Y así ocurrió, efectivamente en aquella ocasión, pues sin mengua de su espontaneidad, nuestro alzamiento antinapoleónico fue indudablemente estimulado y dirigido por la fracción más decidida y exaltada del bando fernandino{4}

Así pues, lo ocurrido aquel dos de mayo según la tradición oficial, es decir el levantamiento espontáneo contra la invasión francesa y contra la entronización de otra dinastía extranjera en España, no es sino un cliché, una versión oficializada a lo largo de los siglos XIX y XX que sirvió para educar a los escolares en la admiración narcisista de nuestro heroísmo como pueblo y como exaltación de nuestro sentido patriótico.
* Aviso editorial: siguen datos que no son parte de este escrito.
-- ==== Sys2Proof/Tests/Slice0.lean ====
section
/-! SUPPORT. Tests of the model: the checks of WellFormed, decoding by words written out from 30_encoding.md, one step of
every command by the vectors of 95_test_vectors.md (cited by their ids), and a witness for the hypotheses of every
obligation that has any. -/

namespace Sys2Proof.Machine

-- The many kernel evaluations of this file run one after another: side by side, their threads exceed the memory limit.
set_option Elab.async false

/-! ### Helpers -/

/-- A projection of the state after a step that answers one. -/
def after {α : Type} (f : State → α) : Host.Outcome State Fault Refusal → Option α
  | .next t => some (f t)
  | .fault _ | .refused _ => none

/-- The reset state of the small test instantiation (92_eei_decisions.md section 2). -/
def start : State := State.resetWith Params.small

/-- The step that issues the word `w` at `s`. -/
def issued (s : State) (w : Nat) : Host.Outcome State Fault Refusal := step (s.withFetchWord 16 w)

/-- The reset state with a text. -/
def withText (bs : List Byte) : State := start.commit .text bs

/-- The frequency table of "aaaab", or of any two counts of 'a' and 'b'. -/
def freqAB (a b : Nat) : FreqTable := ((Vector.replicate 128 0).set 0x61 a).set 0x62 b

/-- The arena of V2.1, from "aaaab". -/
def arenaAB : List Node := [⟨4, true, 0x61, 0, 0⟩, ⟨1, true, 0x62, 0, 0⟩, ⟨5, false, 0, 1, 0⟩]

/-- The code table of V3.1. -/
def codeAB : CodeTable :=
  ((Vector.replicate 128 CodeEntry.invalid).set 0x61 ⟨true, 1, 1⟩).set 0x62 ⟨true, 0, 1⟩

/-- The core after COUNT, BUILD and GENCODE on "aaaab" (V1.2, V2.1, V3.1). -/
def built : State :=
  { withText [0x61, 0x61, 0x61, 0x61, 0x62] with
    freq := freqAB 4 1, nsym := 2, vFreq := true, nodes := arenaAB, root := 2, vTree := .built, code := codeAB,
    vCode := true }

/-- The core after TDES of `00 62 61` (V6.9). -/
def deserialized : State :=
  { start.commit .treeb [0x00, 0x62, 0x61] with
    nodes := [⟨0, false, 0, 1, 2⟩, ⟨0, true, 0x62, 0, 0⟩, ⟨0, true, 0x61, 0, 0⟩], vTree := .deser }

/-- The container of V7.1. -/
def contAB : List Byte := [0x00, 0x03, 0x00, 0x00, 0x00, 0x01, 0x00, 0x62, 0x61, 0xF0]

/-- A core with TEXT_CAP = 16 and PAY_CAP = 1 (V9.10). -/
def tiny : State := State.resetWith ⟨16, 1, 255, 11⟩

/-- A step whose projection is known answers a next state with that projection. -/
theorem next_of_after {α : Type} {f : State → α} {o : Host.Outcome State Fault Refusal} {v : α} (h : after f o = some v) :
    ∃ t, o = .next t ∧ f t = v := by
  cases o with
  | next t => exact ⟨t, rfl, by simpa [after] using h⟩
  | fault e => simp [after] at h
  | refused r => simp [after] at h

/-! ### WellFormed: each check refuses a term that breaks it -/

/-- TEXT_CAP = 0 and TEXT_CAP = 2^32 are refused (00_scope.md R6). -/
theorem test_wf_textCap :
    Params.legal ⟨0, 1024, 255, 11⟩ = false ∧ Params.textCapOk ⟨0, 1024, 255, 11⟩ = false ∧
      Params.textCapOk ⟨2 ^ 32, 1024, 255, 64⟩ = false := by decide

/-- PAY_CAP = 0 and PAY_CAP = 2^32 − 65541 are refused (00_scope.md R6). -/
theorem test_wf_payCap :
    Params.legal ⟨1024, 0, 255, 11⟩ = false ∧ Params.payCapOk ⟨1024, 0, 255, 11⟩ = false ∧
      Params.payCapOk ⟨1024, 2 ^ 32 - 65541, 255, 11⟩ = false := by decide

/-- NODE_CAP = 254 and NODE_CAP = 65536 are refused (00_scope.md R6). -/
theorem test_wf_nodeCap :
    Params.legal ⟨1024, 1024, 254, 11⟩ = false ∧ Params.nodeCapOk ⟨1024, 1024, 254, 11⟩ = false ∧
      Params.nodeCapOk ⟨1024, 1024, 65536, 11⟩ = false := by decide

/-- 2^CNT_W = TEXT_CAP is refused (00_scope.md R6). -/
theorem test_wf_cntW : Params.legal ⟨1024, 1024, 255, 10⟩ = false ∧ Params.cntWOk ⟨1024, 1024, 255, 10⟩ = false := by decide

/-- The two instantiations the spec gives are legal (00_scope.md R6; 92_eei_decisions.md section 2). -/
theorem test_wf_legal : Params.reference.legal = true ∧ Params.small.legal = true := by decide

/-- A string may not hold the codes 0x1F and 0x7F; a byte list may (30_encoding.md R49). -/
theorem test_wf_puts :
    (Pseudo.puts .text [0x1F]).wellFormed = false ∧ (Pseudo.puts .text [0x61, 0x7F]).wellFormed = false ∧
      (Pseudo.putb .text [0x1F, 0x7F, 0xFF]).wellFormed = true := by decide

/-- The form of the memory refuses a buffer beyond its capacity (10_state.md R13): PAY_CAP = 1. -/
theorem test_wf_memory : (tiny.mem.set .pay [0, 0]).wf tiny.params = false ∧ (tiny.mem.set .pay [0]).wf tiny.params = true := by
  decide

/-! ### Decoding: words written out from 30_encoding.md R43, R44 -/

theorem test_decode_nop : decode 0b0000000000000000 = .ok .nop := by decide
theorem test_decode_clr : decode 0b0000000100000000 = .ok .clr := by decide
theorem test_decode_pushT : decode 0b0001000001100001 = .ok (.pushT 0x61) := by decide
theorem test_decode_pushS : decode 0b0001000111111111 = .ok (.pushS 0xFF) := by decide
theorem test_decode_pushP : decode 0b0001001010000001 = .ok (.pushP 0x81) := by decide
theorem test_decode_pushC : decode 0b0001001100000011 = .ok (.pushC 0x03) := by decide
theorem test_decode_count : decode 0b0010000000000000 = .ok .count := by decide
theorem test_decode_build : decode 0b0010000100000000 = .ok .build := by decide
theorem test_decode_gencode : decode 0b0010001000000000 = .ok .gencode := by decide
theorem test_decode_pack : decode 0b0010001100000000 = .ok .pack := by decide
theorem test_decode_unpack : decode 0b0010010000000000 = .ok .unpack := by decide
theorem test_decode_tser : decode 0b0010010100000000 = .ok .tser := by decide
theorem test_decode_tdes : decode 0b0010011000000000 = .ok .tdes := by decide
theorem test_decode_cenc : decode 0b0010011100000000 = .ok .cenc := by decide
theorem test_decode_cdec : decode 0b0010100000000000 = .ok .cdec := by decide
theorem test_decode_compress : decode 0b0011000000000000 = .ok .compress := by decide
theorem test_decode_decompress : decode 0b0011000100000000 = .ok .decompress := by decide

/-- A format C opcode with a non-zero low byte (30_encoding.md R46; V0.9, V0.12). -/
theorem test_decode_lowByte :
    decode 0x2001 = .error .lowByteNotZero ∧ decode 0x01FF = .error .lowByteNotZero ∧
      decode 0x3180 = .error .lowByteNotZero := by decide

/-- The ends of the opcode ranges without a row (30_encoding.md R46). -/
theorem test_decode_noSuchOpcode :
    [(0x0200 : CmdWord), 0x0FFF, 0x1400, 0x1FFF, 0x2900, 0x2FFF, 0x3200, 0xFFFF].map decode =
      List.replicate 8 (.error .noSuchOpcode) := by decide +kernel

/-- No two rows of the opcode map overlap (30_encoding.md R44): a word in both would agree with both patterns. -/
theorem test_opRows_disjoint :
    opRows.Pairwise (fun a b => a.pattern &&& (a.mask &&& b.mask) ≠ b.pattern &&& (a.mask &&& b.mask)) := by
  decide +kernel

/-! ### One step of every command -/

/-- V0.1. -/
theorem test_nop : after (fun t => (t == start, rdCsr t 0, rdCsr t 8)) (issued start 0x0000) = some (true, some 0, some 0) := by
  decide +kernel

/-- V0.17: CLR with ERR = 12 and TEXT = `61`. -/
theorem test_clr :
    after (fun t => (statusWord t, t.errInfo, t.mem.text))
      (issued { withText [0x61] with err := 12, errInfo := 0x2001 } 0x0100) = some (0, 0, []) := by decide +kernel

/-- V0.2. -/
theorem test_pushT :
    after (fun t => (t.mem.text, rdBuf t 0 0, rdBuf t 0 1)) (issued start 0x1061) = some ([0x61], some 0x61, none) := by
  decide +kernel

/-- V0.3: no sign extension, no refusal of a byte above 127. -/
theorem test_pushT_high : after (fun t => (t.mem.text, t.err)) (issued start 0x10FF) = some ([0xFF], 0) := by decide +kernel

/-- V0.4, its last word. -/
theorem test_pushS :
    after (fun t => t.mem.treeb) (issued (start.commit .treeb [0x00, 0x62]) 0x1161) = some [0x00, 0x62, 0x61] := by
  decide +kernel

/-- V0.5. -/
theorem test_pushP : after (fun t => (t.mem.pay, t.mem.text)) (issued start 0x12F0) = some ([0xF0], []) := by decide +kernel

/-- PAY_CAP = 1: the second byte overflows buffer 2 (40_control_and_host.md R66; 60_exceptions.md R132). -/
theorem test_pushP_full :
    after (fun t => (t.err, t.errInfo, t.mem.pay)) (issued (tiny.commit .pay [0x01]) 0x1202) = some (9, 2, [0x01]) := by
  decide +kernel

/-- V0.6, its last word. -/
theorem test_pushC : after (fun t => t.mem.cont) (issued (start.commit .cont [0x00]) 0x1303) = some [0x00, 0x03] := by
  decide +kernel

/-- V1.2. -/
theorem test_count :
    after (fun t => (t.freq == freqAB 4 1, t.nsym, t.vFreq)) (issued (withText [0x61, 0x61, 0x61, 0x61, 0x62]) 0x2000) =
      some (true, 2, true) := by decide +kernel

/-- V1.6: the first offending offset. -/
theorem test_count_high :
    after (fun t => (t.err, t.errInfo, t.vFreq)) (issued (withText [0x61, 0x80, 0x62, 0xFF]) 0x2000) = some (7, 1, false) := by
  decide +kernel

/-- V2.1: the first pop is the left child. -/
theorem test_build :
    after (fun t => (t.nodes, t.root, t.vTree)) (issued { start with freq := freqAB 4 1, vFreq := true } 0x2100) =
      some (arenaAB, 2, .built) := by decide +kernel

/-- V2.7 "aaabbc": a tie between a leaf and an internal node goes to the lower index. -/
theorem test_build_tie :
    after (fun t => (t.nodes[3]?, t.nodes[4]?))
      (issued { start with freq := (freqAB 3 2).set 0x63 1, vFreq := true } 0x2100) =
      some (some ⟨3, false, 0, 2, 1⟩, some ⟨6, false, 0, 0, 3⟩) := by decide +kernel

/-- V3.1. -/
theorem test_gencode :
    after (fun t => (t.code == codeAB, t.vCode))
      (issued { start with nodes := arenaAB, root := 2, vTree := .built } 0x2200) = some (true, true) := by decide +kernel

/-- V3.13. -/
theorem test_gencode_deser : after (fun t => (t.err, t.errInfo)) (issued deserialized 0x2200) = some (11, 4) := by
  decide +kernel

/-- V4.1. -/
theorem test_pack : after (fun t => t.mem.pay) (issued built 0x2300) = some [0xF0] := by decide +kernel

/-- V4.14: a code word longer than a byte, two emissions after one symbol. -/
theorem test_pack_long :
    after (fun t => t.mem.pay)
      (issued { withText [0x79, 0x78] with
          code := ((Vector.replicate 128 CodeEntry.invalid).set 0x78 ⟨true, 0x2AB, 10⟩).set 0x79 ⟨true, 0, 1⟩,
          vCode := true } 0x2300) = some [0x55, 0x60] := by decide +kernel

/-- V5.1: the three padding bits decode to three phantom symbols. -/
theorem test_unpack :
    after (fun t => t.mem.text) (issued (deserialized.commit .pay [0xF0]) 0x2400) =
      some [0x61, 0x61, 0x61, 0x61, 0x62, 0x62, 0x62, 0x62] := by decide +kernel

/-- V5.15: one leaf and a payload bit. -/
theorem test_unpack_leaf :
    after (fun t => (t.err, t.errInfo, t.mem.text))
      (issued { start.commit .pay [0x00] with nodes := [⟨0, true, 0x61, 0, 0⟩], vTree := .deser } 0x2400) =
      some (6, 0, []) := by decide +kernel

/-- V6.1. -/
theorem test_tser : after (fun t => t.mem.treeb) (issued built 0x2500) = some [0x00, 0x62, 0x61] := by decide +kernel

/-- V6.6: the leaf of symbol 0. -/
theorem test_tser_nul :
    after (fun t => (t.err, t.errInfo, t.mem.treeb))
      (issued { start with
          nodes := [⟨1, true, 0x00, 0, 0⟩, ⟨1, true, 0x61, 0, 0⟩, ⟨2, false, 0, 0, 1⟩], root := 2, vTree := .built }
        0x2500) = some (3, 0, []) := by decide +kernel

/-- V6.3, its TDES: right children after the left subtrees, every freq 0. -/
theorem test_tdes :
    after (fun t => (t.nodes.map (fun n => (n.left, n.right)), t.nodes.map (·.freq), t.root))
      (issued (start.commit .treeb [0x00, 0x00, 0x61, 0x62, 0x00, 0x63, 0x64]) 0x2600) =
      some ([(1, 4), (2, 3), (0, 0), (0, 0), (5, 6), (0, 0), (0, 0)], [0, 0, 0, 0, 0, 0, 0], 0) := by decide +kernel

/-- V6.12: the right child is missing. -/
theorem test_tdes_truncated :
    after (fun t => (t.err, t.errInfo, t.nodes)) (issued (start.commit .treeb [0x00, 0x61]) 0x2600) = some (5, 2, []) := by
  decide +kernel

/-- V7.1. -/
theorem test_cenc :
    after (fun t => t.mem.cont) (issued ((start.commit .treeb [0x00, 0x62, 0x61]).commit .pay [0xF0]) 0x2700) =
      some contAB := by decide +kernel

/-- V7.10: the bytes after the container are ignored. -/
theorem test_cdec :
    after (fun t => (t.mem.treeb, t.mem.pay)) (issued (start.commit .cont (contAB ++ [0xAA, 0xBB])) 0x2800) =
      some ([0x00, 0x62, 0x61], [0xF0]) := by decide +kernel

/-- V7.12: the tree is checked before the payload. -/
theorem test_cdec_truncated :
    after (fun t => (t.err, t.errInfo)) (issued (start.commit .cont [0xFF, 0xFF, 0xFF, 0xFF, 0xFF, 0xFF]) 0x2800) =
      some (2, 1) := by decide +kernel

/-- V8.1, STATUS as P1 has it. -/
theorem test_compress :
    after (fun t => (t.mem.cont, statusWord t)) (issued (withText [0x61, 0x61, 0x61, 0x61, 0x62]) 0x3000) =
      some (contAB, 0x00000700) := by decide +kernel

/-- V8.5. -/
theorem test_compress_single :
    after (fun t => (statusWord t, t.errInfo, t.mem.cont)) (issued (withText [0x61, 0x61, 0x61, 0x61]) 0x3000) =
      some (0x00000504, 0x61, []) := by decide +kernel

/-- V8.1, the other direction. -/
theorem test_decompress :
    after (fun t => (t.mem.text, statusWord t)) (issued (start.commit .cont contAB) 0x3100) =
      some ([0x61, 0x61, 0x61, 0x61, 0x62, 0x62, 0x62, 0x62], 0x00000800) := by decide +kernel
Sin embargo, a estas alturas, el debate historiográfico serio y responsable ha puesto en tela de juicio cuánto de espontáneo y cuánto de conspirativo hubo en los sucesos del dos de mayo madrileño (Bahamonde y Martínez, 1998:29) y no falta quien a tales sucesos los considere una prolongación del Motín de Aranjuez. Pero es lo cierto que estas consideraciones no alteran la importancia cuantitativa y el efecto multiplicador que tuvo la rebelión antifrancesa, mezcla manipulada de xenofobia, de patriotismo y de cálculos políticos.

De todos modos, resulta difícil, por no decir absurdo, justificar todo el proceso del levantamiento popular atribuyéndolo a una antigua francofobia incardinada en el espíritu del pueblo español. Las tropas francesas llevaban ya bastante tiempo en España y la ocupación de la mitad norte de la capital, no solamente no había producido una oposición seria sino que el pueblo, en realidad y durante la primera etapa o se inhibió de la ocupación o, en otros casos incluso confraternizó con las tropas invasoras. De cualquier modo ni en aquel tiempo, ni tampoco durante casi todo el siglo XIX, los problemas y los avatares de la alta política no afectaban a las clases bajas en absoluto. Es más, si nos elevamos a la clase intelectual de aquel tiempo, especialmente la más progresista y liberal, vemos que adoptó actitudes francamente pro francesas. Ello era así porque veía en nuestra vecina y en sus gentes la punta de lanza de la revolución liberal europea, sobre todo pasados los primeros tiempos trágicos en los que dominó en Francia la Convención, el Comité de Salud Pública y el Terror, tiempos de inseguridad y de asesinatos que la reacción de Thermidor, primero y la Dictadura Bonapartista después, había eliminado (Maurois, A, 1947:323 y sgts.)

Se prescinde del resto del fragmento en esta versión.